Interview mit Influencerin – digitaler Deutschunterricht in Zeiten der Corona-Pandemie

Alle Schülerinnen und Schüler der Klasse 9C gaben bei einer internen Umfrage im Deutschunterricht an, mindestens ein Profil auf Plattformen wie Instagram, YouTube, TikTok oder Twitch zu pflegen, was beweist, dass der Gebrauch sozialer Medien zweifelsohne zu einem zentralen Bestandteil der Lebenswelt der Jugendlichen gehört. Umso wichtiger ist es, sich reflektiert mit der eigenen Mediennutzung, aber auch mit den Intentionen und Wirkungen dieser Informationsangebote auseinanderzusetzen.

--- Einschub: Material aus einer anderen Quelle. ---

-- ==== Sys2Proof/Machine/Exact.lean ====
section
/-!
DEFINITION. Exact real arithmetic (00_scope.md rule R8) on plain data: building the sums of cosines the correlator
accumulates, and deciding the sign of a sum of products of two such sums.

How a sign is decided. Bring every turn to the form k/(4m) with one m, and every coefficient to an integer over one
denominator. Find a dyadic c just above cos(2π/(4m)), read cos(2πk/(4m)) as the Chebyshev value T_k(c), and compare
the integer estimate with its error bound. The precisions tried end with one at which a number of this shape that
is not 0 cannot hide below the error bound (a nonzero algebraic integer has a norm of at least 1), so an estimate
still within the bound there means 0. Laws/ExactSign.lean proves the decision exact.
-/

namespace Sys2Proof

/-! ## Building sums -/

/-- A turn moved into [0, 1/2], where its cosine is the same. -/
def halfTurn (t : Rat) : Rat :=
  let u := t - t.floor
  if 1/2 < u then 1 - u else u

/-- A turn moved into [0, 1/4] by the symmetries of the cosine, and whether its cosine changes sign. -/
def foldTurn (t : Rat) : Rat × Bool :=
  let v := halfTurn t
  if 1/4 < v then (1/2 - v, true) else (v, false)

/-- Add a term to a sum kept sorted by turn: terms of one turn are merged, and a coefficient of 0 is dropped. -/
def TrigSum.insert (t c : Rat) : TrigSum → TrigSum
  | [] => [⟨t, c⟩]
  | x :: l =>
    if t = x.turn then (if c + x.coef = 0 then l else ⟨t, c + x.coef⟩ :: l)
    else if t < x.turn then ⟨t, c⟩ :: x :: l
    else x :: TrigSum.insert t c l

/-- `l + c · cos (2π t)`. -/
def TrigSum.addCos (l : TrigSum) (t c : Rat) : TrigSum :=
  let v := foldTurn t
  if c = 0 ∨ v.1 = 1/4 then l else TrigSum.insert v.1 (if v.2 then -c else c) l

/-- `l + c · sin (2π t)`, since `sin x = cos (x - π/2)`. -/
def TrigSum.addSin (l : TrigSum) (t c : Rat) : TrigSum :=
  TrigSum.addCos l (t - 1/4) c

/-- The rational number c. -/
def TrigSum.const (c : Rat) : TrigSum := TrigSum.addCos [] 0 c

/-- The negated sum. -/
def TrigSum.neg (l : TrigSum) : TrigSum := l.map fun x => ⟨x.turn, -x.coef⟩

/-! ## The Chebyshev estimate of the cosines -/

/-- Starting from `prev = T_j · s^(j/2)` and `cur = T_{j+1} · …` at the point `a / √s`, whether each of the next
`m` Chebyshev values is positive. -/
def chebyshevAllPositive (a s : Nat) : Nat → Nat → Nat → Bool
  | 0, _, _ => true
  | m + 1, prev, cur =>
    decide (s * prev < 2 * a * cur) && chebyshevAllPositive a s m cur (2 * a * cur - s * prev)

/-- The least `a` with `cos (2π/(4m)) < a / 2^p`: a point lies above that cosine when T_1 to T_m are positive there. -/
def cosStepAbove (m : Nat) : Nat → Nat
  | 0 => 1
  | p + 1 =>
    let a := 2 * cosStepAbove m p - 1
    if chebyshevAllPositive a (4 ^ (p + 1)) (m - 1) 1 a then a else a + 1

/-- T_j to T_{j+m} at `a / q`, where `s = q²`, brought to one scale. -/
def chebyshevTable (a s q : Nat) : Nat → Nat → Nat → List Nat
  | 0, prev, _ => [prev]
  | m + 1, prev, cur =>
    prev * q ^ (m + 1) :: chebyshevTable a s q m cur (2 * a * cur - s * prev)

/-! ## Reading a sum as integers over one denominator -/

/-- A common denominator of 1/4 and the turns. -/
def TrigSum.order : TrigSum → Nat
  | [] => 4
  | x :: l => Nat.lcm x.turn.den (TrigSum.order l)

/-- A common denominator of the coefficients. -/
def TrigSum.den : TrigSum → Nat
  | [] => 1
  | x :: l => Nat.lcm x.coef.den (TrigSum.den l)

/-- A common denominator of 1/4 and the turns of all factors. -/
def TrigQuad.order : TrigQuad → Nat
  | [] => 4
  | x :: q => Nat.lcm (Nat.lcm (TrigSum.order x.1) (TrigSum.order x.2)) (TrigQuad.order q)

/-- A common denominator of the coefficients of all factors. -/
def TrigQuad.den : TrigQuad → Nat
  | [] => 1
  | x :: q => Nat.lcm (Nat.lcm (TrigSum.den x.1) (TrigSum.den x.2)) (TrigQuad.den q)

/-- The k in [0, 4m) with t = k/(4m), up to whole turns. -/
def turnIndex (m : Nat) (t : Rat) : Nat :=
  ((t.num * (4 * m / t.den : Nat)) % (4 * m : Nat)).toNat

/-- The index k of 4m moved into the first half turn, where its cosine is the same. -/
def halfIndex (m k : Nat) : Nat := if 2 * m < k then 4 * m - k else k

/-- The cosine at index k of 4m read in the first quarter: the index there, and whether the sign changes. -/
def quarterIndex (m k : Nat) : Nat × Bool :=
  let k' := halfIndex m k
  if m < k' then (2 * m - k', true) else (k', false)

/-- A term over the denominators 4m and d: the quarter index and the integer coefficient. -/
def readTerm (m d : Nat) (x : TrigTerm) : Nat × Int :=
  let k := quarterIndex m (turnIndex m x.turn)
  let a := x.coef.num * (d / x.coef.den : Nat)
  (k.1, if k.2 then -a else a)

/-- The terms of a sum over the denominators 4m and d. -/
def readSum (m d : Nat) (l : TrigSum) : List (Nat × Int) := l.map (readTerm m d)

/-- The factors of a sum of products over the denominators 4m and d. -/
def readQuad (m d : Nat) (q : TrigQuad) : List (List (Nat × Int) × List (Nat × Int)) :=
  q.map fun x => (readSum m d x.1, readSum m d x.2)

/-- The sum of the absolute values of the coefficients. -/
def sumWeight : List (Nat × Int) → Nat
  | [] => 0
  | x :: l => x.2.natAbs + sumWeight l

/-- The sum of the products of the factors' weights. -/
def quadWeight : List (List (Nat × Int) × List (Nat × Int)) → Nat
  | [] => 0
  | x :: v => sumWeight x.1 * sumWeight x.2 + quadWeight v

/-- The estimate of a sum with the cosines of a table. -/
def sumEstimate (tab : List Nat) : List (Nat × Int) → Int
  | [] => 0
  | x :: l => x.2 * (tab.getD x.1 0 : Nat) + sumEstimate tab l

/-- The estimate of a sum of products with the cosines of a table. -/
def quadEstimate (tab : List Nat) : List (List (Nat × Int) × List (Nat × Int)) → Int
  | [] => 0
  | x :: v => sumEstimate tab x.1 * sumEstimate tab x.2 + quadEstimate tab v

/-! ## The sign -/

/-- The sign where p bits of the cosines decide it, none where the estimate is within its error bound. -/
def signAtPrecision (m : Nat) (v : List (List (Nat × Int) × List (Nat × Int))) (p : Nat) : Option SignType :=
  let a := cosStepAbove m p
  let e := quadEstimate (chebyshevTable a (4 ^ p) (2 ^ p) m 1 a) v
  let err : Nat := 2 * quadWeight v * m ^ 2 * 2 ^ (p * (2 * m - 1))
  if (err : Int) < e then some .pos else if e < -(err : Int) then some .neg else none

/-- A number of bits at which a value that is not 0 shows its sign. -/
def separationPrecision (m w : Nat) : Nat :=
  Nat.log2 (16 * w * m ^ 2) + 1 + 2 * m * (Nat.log2 (4 * w) + 1)

/-- The sign of a sum of products, exact. -/
def TrigQuad.sign (q : TrigQuad) : SignType :=
  let m := TrigQuad.order q / 4
  let v := readQuad m (TrigQuad.den q) q
  (([32, 64, 128, 256] ++ [separationPrecision m (quadWeight v)]).findSome? (signAtPrecision m v)).getD .zero

/-- The sign of a sum, exact. -/
def TrigSum.sign (l : TrigSum) : SignType := TrigQuad.sign [(l, TrigSum.const 1)]

/-! ## Powers and angles -/

/-- The squared magnitude of a pair, exact and with no square root: `sn² + cs²` (42_correlator.md rule R173). -/
def power (sn cs : TrigSum) : TrigQuad := [(sn, sn), (cs, cs)]

/-- The sign of `q - t`. -/
def TrigQuad.compare (q : TrigQuad) (t : Rat) : SignType :=
  TrigQuad.sign ((TrigSum.const (-t), TrigSum.const 1) :: q)

/-- `r · sin (θ - 2π t)` for the point `sn = r cos θ`, `cs = r sin θ`. -/
def crossing (sn cs : TrigSum) (t : Rat) : TrigQuad :=
  [(cs, TrigSum.addCos [] t 1), (sn, TrigSum.addSin [] t (-1))]

/-- The sign of `θ - 2π t`, where θ in (-π, π] is `atan2 (cs, sn)`, the angle with `sn = r cos θ` and `cs = r sin θ`
(00_scope.md rule R11: the first argument of atan2 is the cosine accumulator). At the origin, where R11 defines no
angle and needs none, the answer means nothing: DEDUCED (log 9). -/
def argCompare (sn cs : TrigSum) (t : Rat) : SignType :=
  if 1/2 < t then .neg
  else if t ≤ -1/2 then .pos
  else if 0 < t then
    match TrigQuad.sign (crossing sn cs t) with
    | .neg => .neg
    | .zero =>
      if TrigSum.sign cs = .neg ∨ (t = 1/2 ∧ TrigSum.sign sn = .pos) then .neg else .zero
    | .pos => if TrigSum.sign cs = .neg then .neg else .pos
  else
    match TrigQuad.sign (crossing sn cs t) with
    | .pos => .pos
    | x =>
      if TrigSum.sign cs = .neg then x
      else if t = 0 ∧ TrigSum.sign sn = .pos then .zero else .pos

/-- From k on, how many more of the thresholds `(k + 1/2)/n` the angle reaches. -/
def halfStepsReached (n : Nat) (sn cs : TrigSum) : Nat → Nat → Nat
  | 0, k => k
  | fuel + 1, k =>
    if argCompare sn cs ((2 * k + 1 : Nat) / (2 * n : Nat)) ≠ .neg then halfStepsReached n sn cs fuel (k + 1) else k

/-- `round (atan2 (cs, sn) / (2π) · n)`, an exact half rounded away from zero (R10, R137): count the half-integers
that the scaled angle reaches, above zero or, with the angle mirrored, below. -/
def roundedPhase (n : Nat) (sn cs : TrigSum) : Int :=
  let up := halfStepsReached n sn cs ((n + 1) / 2) 0
  if 0 < up then up else -(halfStepsReached n sn (TrigSum.neg cs) ((n + 1) / 2) 0 : Int)

end Sys2Proof
end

Um die theoretischen Erkenntnisse über die Chancen und Risiken von Influencern aus dem Unterricht auch mit praktischen Einblicken untermauern zu können, wurde als Highlight vor den Pfingstferien die Gastrednerin Johanna Brunzel, Inhaberin des Accounts „bellzaubernd_“ auf Instagram, in den Unterricht eingeladen, um exklusive Einblicke in ihre Tätigkeit als Content Creatorin zu gewinnen. Die Petfluencerin lässt ihre 25.500 Follower nun schon seit über drei Jahren auf Instagram an ihrem Leben teilhaben, nimmt sie per Live-Video auf ihre Spaziergänge mit, zeigt die Mahlzeiten ihrer Vierbeiner oder filmt ihre Tierarztbesuche. Wer ihr folgt, weiß wo sie wohnt, wie sie ihre Freizeit verbringt, mit wem sie sich trifft und auf welchem Hundebett ihre Tollerhündin „Nubi“ schläft. Doch woher rührt die Motivation, das eigene Privatleben über Jahre hinweg mit tausenden von Menschen zu teilen? Fragen wie diese wurden von den Schülerinnen und Schülern unter anderem im digitalen Interview gestellt:

Nach einer kurzen Vorstellung ihres Profils stand die 25-Jährige den interessierten Schülerinnen und Schülern Rede und Antwort. Offen und ehrlich plauderte sie aus dem Nähkästchen und erklärte unter anderem, wie bezahlte Kooperationen zustande kommen und nach welchen Kriterien Unternehmen ihre Werbepartnerinnen und -partner auswählen. Beispielsweise seien -abhängig von der Größe und der Reichweite eines Accounts- mehrere hundert Euro pro Werbeplatzierung üblich. Zur Ermittlung des eigenen Marktwertes wird eine konkrete Berechnungsformel herangezogen: 10 Euro pro 1000 Abonnenten.

Sie erzählte unter anderem, dass Influencer ihre Reichweite, die auf Basis erbrachter Clicks und Interaktionen mit ihren Followern errechnet wird, nachweisen müssen, um für Unternehmen als attraktiver Werbeträger wahrgenommen zu werden. Hierfür gäbe es Apps und Tools, die alle relevanten Daten verarbeiten und als Diagramme aufbereiten, die dann an Firmen weitergeleitet werden müssten. Der damit verbundene Zwang, regelmäßig aktiv zu sein und Leistung erbringen zu müssen, um nicht in der Gunst der Follower zu sinken, wird von der jungen Frau milde weggelächelt: Ihr mache es einfach großen Spaß und sie sehe es hauptsächlich als Hobby an.

Dennoch räumt sie ein, an manchen Tagen bis zu fünf Stunden auf Instagram zuzubringen. Deshalb versuche sie, ihre Bildschirmzeit bewusst zu reduzieren und mehr Zeit im „realen Leben“ zu verbringen. Ihr Privatleben leide aber nicht unter ihrer Influencerkarriere. Ihr fester Freund sei zum Beispiel eine große Unterstützung und trete nicht nur selbst in ihren Videos auf, sondern stelle sich ab und an sogar als Fotograf zur Verfügung, um Hund und Frauchen ins rechte Licht zu rücken.

Tage, an denen sie keine Lust habe, etwas zu posten, gäbe es auch, dennoch plane sie noch lange auf Instagram aktiv zu sein und habe sich die 50.000 Followermarke als nächstes persönliches Ziel gesetzt.

Wir wünschen ihr dafür alles Gute und bedanken uns für ihre Zeit und den fruchtbaren Austausch!